Paper coming soon! Stay tuned 📺🎧⏳✨
Kernel Overview
This library contains three different types of kernels:
parallel: Parallel kernels that process a sequence in parallel (like Attention).chunkwise: Chunkwise kernels, that process chunks of the sequence in parallel.recurrent: Recurrent step kernels for inference.
Benchmark
Runtime comparison of mLSTM chunkwise kernel (triton) [triton_limit_chunk] and (triton XL) [triton_xl_chunk] against other baselines:
Left: Forward pass
Right: Forward and backward pass
Usage PyTorch
Available Kernels
You can view all available kernels for the mLSTM by calling
from mlstm_kernels.torch import (
get_available_mlstm_kernels,
get_available_mlstm_sequence_kernels,
get_available_mlstm_step_kernels,
)
print(get_available_mlstm_kernels())
print(get_available_mlstm_sequence_kernels())

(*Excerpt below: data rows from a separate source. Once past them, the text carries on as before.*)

-- ==== Sys2Proof/Machine/Signature.lean ====
section
/-!
DEFINITION. ML-DSA-44 as R2 uses it: pure signing and verification with an empty context string. FIPS 204 is PRESUMED, since the manual
names it and does not carry its text (log entry 12). Polynomials have 256 coefficients modulo q, each a number below q.
-/
namespace Sys2Proof.Machine.MlDsa

/-- The modulus. -/
def q : Nat := 8380417

/-- The range of a mask's coefficients. -/
def gamma1 : Nat := 131072

/-- Half the step of the high bits. -/
def gamma2 : Nat := 95232

/-- The bound by which a challenge times a secret can grow. -/
def beta : Nat := 78

/-- The largest number of hints. -/
def omega : Nat := 80

/-- A polynomial: its 256 coefficients, lowest first. -/
abbrev Poly := List Nat

/-- Four polynomials. -/
abbrev Polys := List Poly

/-- A sum, coefficient by coefficient. -/
def add (a b : Poly) : Poly := List.zipWith (fun x y => (x + y) % q) a b

/-- A difference, coefficient by coefficient. -/
def sub (a b : Poly) : Poly := List.zipWith (fun x y => (x + q - y) % q) a b

/-- A product of two transformed polynomials, point by point. -/
def mul (a b : Poly) : Poly := List.zipWith (fun x y => x * y % q) a b

/-- A polynomial's value at a point. -/
def valueAt (a : Poly) (r : Nat) : Nat := a.foldr (fun c v => (c + r * v) % q) 0

/-- The 8 bits of a number in the other order. -/
def reversed (n : Nat) : Nat := (List.range 8).foldl (fun m k => 2 * m + n / 2 ^ k % 2) 0

/-- The transform: the values at the odd powers of 1753, a 512-th root of 1. -/
def ntt (a : Poly) : Poly := (List.range 256).map (fun i => valueAt a (1753 ^ (2 * reversed i + 1) % q))

/-- The inverse transform; 8347681 is the inverse of 256. -/
def intt (a : Poly) : Poly :=
  let v := (List.range 256).map (fun m => a.getD (reversed m) 0)
  (List.range 256).map (fun j => 8347681 * (1753 ^ (512 - j) % q) % q * valueAt v (1753 ^ (1024 - 2 * j) % q) % q)

/-- The distance of a coefficient from 0. -/
def size (x : Nat) : Nat := min x (q - x)

/-- Whether every coefficient is nearer to 0 than a bound. -/
def within (bound : Nat) (l : Polys) : Bool := l.all (fun a => a.all (fun x => decide (size x < bound)))

/-- The low and the high part of a coefficient: the low one modulo q, and whether it is above 0. -/
def parts (x : Nat) : Nat × Nat × Bool :=
  let m := x % (2 * gamma2)
  let low : Int := if m ≤ gamma2 then m else (m : Int) - 2 * gamma2
  if (x : Int) - low = q - 1 then (0, ((low + q - 1) % q).toNat, decide (1 < low))
  else ((((x : Int) - low) / (2 * gamma2)).toNat, ((low + q) % q).toNat, decide (0 < low))

/-- The high part of a coefficient. -/
def high (x : Nat) : Nat := (parts x).1

/-- The low part of a coefficient. -/
def low (x : Nat) : Nat := (parts x).2.1

/-- The high part that a hint corrects. -/
def corrected (hint : Bool) (x : Nat) : Nat :=
  let p := parts x
  if !hint then p.1 else if p.2.2 then (p.1 + 1) % 44 else (p.1 + 43) % 44

/-- The 256 fields of `w` bits that bytes hold. -/
def fields (w : Nat) (bs : List Byte) : List Nat := let n := leNat bs; (List.range 256).map (fun i => n / 2 ^ (w * i) % 2 ^ w)

/-- The bytes of 256 fields of `w` bits. -/
def packed (w : Nat) (l : List Nat) : List Byte := leBytes (32 * w) (l.foldr (fun x n => x % 2 ^ w + 2 ^ w * n) 0)

/-- The coefficients c - x for fields x. -/
def below (c : Nat) (l : List Nat) : Poly := l.map (fun x => (c + q - x) % q)

/-- The n-th part of `size` bytes. -/
def part (size n : Nat) (bs : List Byte) : List Byte := (bs.drop (size * n)).take size

/-- Four polynomials made from the parts of bytes. -/
def polysOf (size : Nat) (f : List Byte → Poly) (bs : List Byte) : Polys := (List.range 4).map (fun n => f (part size n bs))

/-- The numbers below q that triples of bytes give, less their highest bit. -/
def accepted : List Byte → List Nat
  | a :: b :: c :: rest =>
    let z := a.toNat + 256 * b.toNat + 65536 * (c.toNat % 128)
    if z < q then z :: accepted rest else accepted rest
  | _ => []

/-- The public matrix, transformed, row by row. Its sampling reads 1,008 bytes, of which 768 suffice but for a negligible chance. -/
def matrix (rho : List Byte) : List Polys :=
  (List.range 4).map (fun r => (List.range 4).map (fun s => (accepted (shake128 (rho ++ leBytes 1 s ++ leBytes 1 r) 1008)).take 256))

/-- A matrix times four polynomials, all transformed. -/
def apply (m : List Polys) (v : Polys) : Polys := m.map (fun row => (List.zipWith mul row v).foldl add (List.replicate 256 0))

/-- The challenge that 32 bytes stand for: 39 coefficients are 1 or -1. A byte above the place in question is skipped. -/
def challengeFrom (signs : Nat) : List Byte → Nat → Poly → Poly
  | [], _, c => c
  | b :: bs, i, c =>
    if 256 ≤ i then c
    else if i < b.toNat then challengeFrom signs bs i c
    else challengeFrom signs bs (i + 1) ((c.set i (c.getD b.toNat 0)).set b.toNat (if signs.testBit (i - 217) then q - 1 else 1))

/-- The challenge of a commitment's hash. -/
def challenge (seed : List Byte) : Poly :=
  let bs := shake256 seed 544
  challengeFrom (leNat (bs.take 8)) (bs.drop 8) 217 (List.replicate 256 0)

/-- The message representative: the hash of the public key's hash and of the message under an empty context. -/
def representative (tr m : List Byte) : List Byte := shake256 (tr ++ [0, 0] ++ m) 64

/-- The hash of a commitment's high parts. -/
def commitment (mu : List Byte) (w1 : List (List Nat)) : List Byte := shake256 (mu ++ w1.flatMap (packed 6)) 32

/-- The bytes of the hints: the places of each polynomial, filled up with 0, and the running counts. -/
def hintBytes (h : List (List Bool)) : List Byte :=
  let places := h.map (fun p => (p.zipIdx.filter (fun x => x.1)).map (fun x => x.2))
  let all := places.flatten
  let counts := (List.range 4).map (fun n => ((places.take (n + 1)).map List.length).foldl (· + ·) 0)
  (all ++ List.replicate (omega - all.length) 0 ++ counts).map (BitVec.ofNat 8)

/-- Whether numbers strictly rise. -/
def rising : List Nat → Bool
  | a :: b :: rest => decide (a < b) && rising (b :: rest)
  | _ => true

/-- The hints that 84 bytes hold, if they are as `hintBytes` writes them. -/
def hintsOf (bs : List Byte) : Option (List (List Bool)) :=
  let ns := bs.map (fun b => b.toNat)
  let ends := (ns.drop omega).take 4
  let runs := List.zipWith (fun lo hi => (lo, hi)) (0 :: ends) ends
  let places := runs.map (fun r => (ns.drop r.1).take (r.2 - r.1))
  if runs.all (fun r => decide (r.1 ≤ r.2 ∧ r.2 ≤ omega)) && places.all rising && ((ns.take omega).drop (ends.getD 3 0)).all (fun x => x == 0) then
    some (places.map (fun p => (List.range 256).map (fun j => p.contains j)))
  else none

/-- Whether a signature of a message verifies under a public key. -/
def verify (publicKey message signature : List Byte) : Bool :=
  let pk := sized 1312 publicKey
  let seed := signature.take 32
  let z := polysOf 576 (fun bs => below gamma1 (fields 18 bs)) ((signature.drop 32).take 2304)
  match hintsOf (signature.drop 2336) with
  | none => false
  | some h =>
    let t := polysOf 320 (fun bs => ntt ((fields 10 bs).map (fun x => 8192 * x % q))) (pk.drop 32)
    let c := ntt (challenge seed)
    let w := List.zipWith (fun a t => intt (sub a (mul c t))) (apply (matrix (pk.take 32)) (z.map ntt)) t
    let w1 := List.zipWith (fun h a => List.zipWith corrected h a) h w
    signature.length == 2420 && within (gamma1 - beta) z && seed == commitment (representative (shake256 pk 64) message) w1

/-- One attempt at a signature with the mask of a counter; none where it must be made again. -/
def attempt (a : List Polys) (s1 s2 t0 : Polys) (mu seed : List Byte) (counter : Nat) : Option (List Byte) :=
  let y := (List.range 4).map (fun r => below gamma1 (fields 18 (shake256 (seed ++ leBytes 2 (counter + r)) 576)))
  let w := (apply a (y.map ntt)).map intt
  let hash := commitment mu (w.map (fun p => p.map high))
  let c := ntt (challenge hash)
  let times := fun (l : Polys) => l.map (fun p => intt (mul c p))
  let z := List.zipWith add y (times s1)
  let rest := List.zipWith sub w (times s2)
  let ct0 := times t0
  let h := List.zipWith (fun r t => List.zipWith (fun x y => high x != high ((x + y) % q)) r t) rest ct0
  let count := (h.map (fun p => (p.filter id).length)).foldl (· + ·) 0
  if within (gamma1 - beta) z && within (gamma2 - beta) (rest.map (fun p => p.map low)) && within gamma2 ct0 && decide (count ≤ omega) then
    some (hash ++ z.flatMap (fun p => packed 18 (p.map (fun x => (gamma1 + q - x) % q))) ++ hintBytes h)
  else none

/-- Attempts until one succeeds. -/
def attempts (f : Nat → Option (List Byte)) : Nat → Nat → List Byte
  | 0, _ => List.replicate 2420 0
  | n + 1, counter => (f counter).getD (attempts f n (counter + 4))

/-- The signature of a message under a private key, with 32 bytes of randomness. One attempt in four or so succeeds; 814 all fail with a
chance below 2^-256. -/
def sign (privateKey message random : List Byte) : List Byte :=
  let sk := sized 2560 privateKey
  let s1 := polysOf 96 (fun bs => ntt (below 2 (fields 3 bs))) (sk.drop 128)
  let s2 := polysOf 96 (fun bs => ntt (below 2 (fields 3 bs))) (sk.drop 512)
  let t0 := polysOf 416 (fun bs => ntt (below 4096 (fields 13 bs))) (sk.drop 896)
  let mu := representative ((sk.drop 64).take 64) message
  let seed := shake256 ((sk.drop 32).take 32 ++ sized 32 random ++ mu) 64
  attempts (attempt (matrix (sk.take 32)) s1 s2 t0 mu seed) 814 0

end Sys2Proof.Machine.MlDsa
end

print(get_available_mlstm_step_kernels())
and then use one of
from mlstm_kernels.torch import (
get_mlstm_kernel,
get_mlstm_sequence_kernel,
get_mlstm_step_kernel,
)
to access the specific kernel function.
Direct Import
You can directly import the specific kernel for example the chunkwise triton_limit_chunk kernel via:
from mlstm_kernels.torch.chunkwise import mlstm_chunkwise__limit_chunk
Backend Module
For PyTorch we provide a backend module for an easy integration into existing architectures.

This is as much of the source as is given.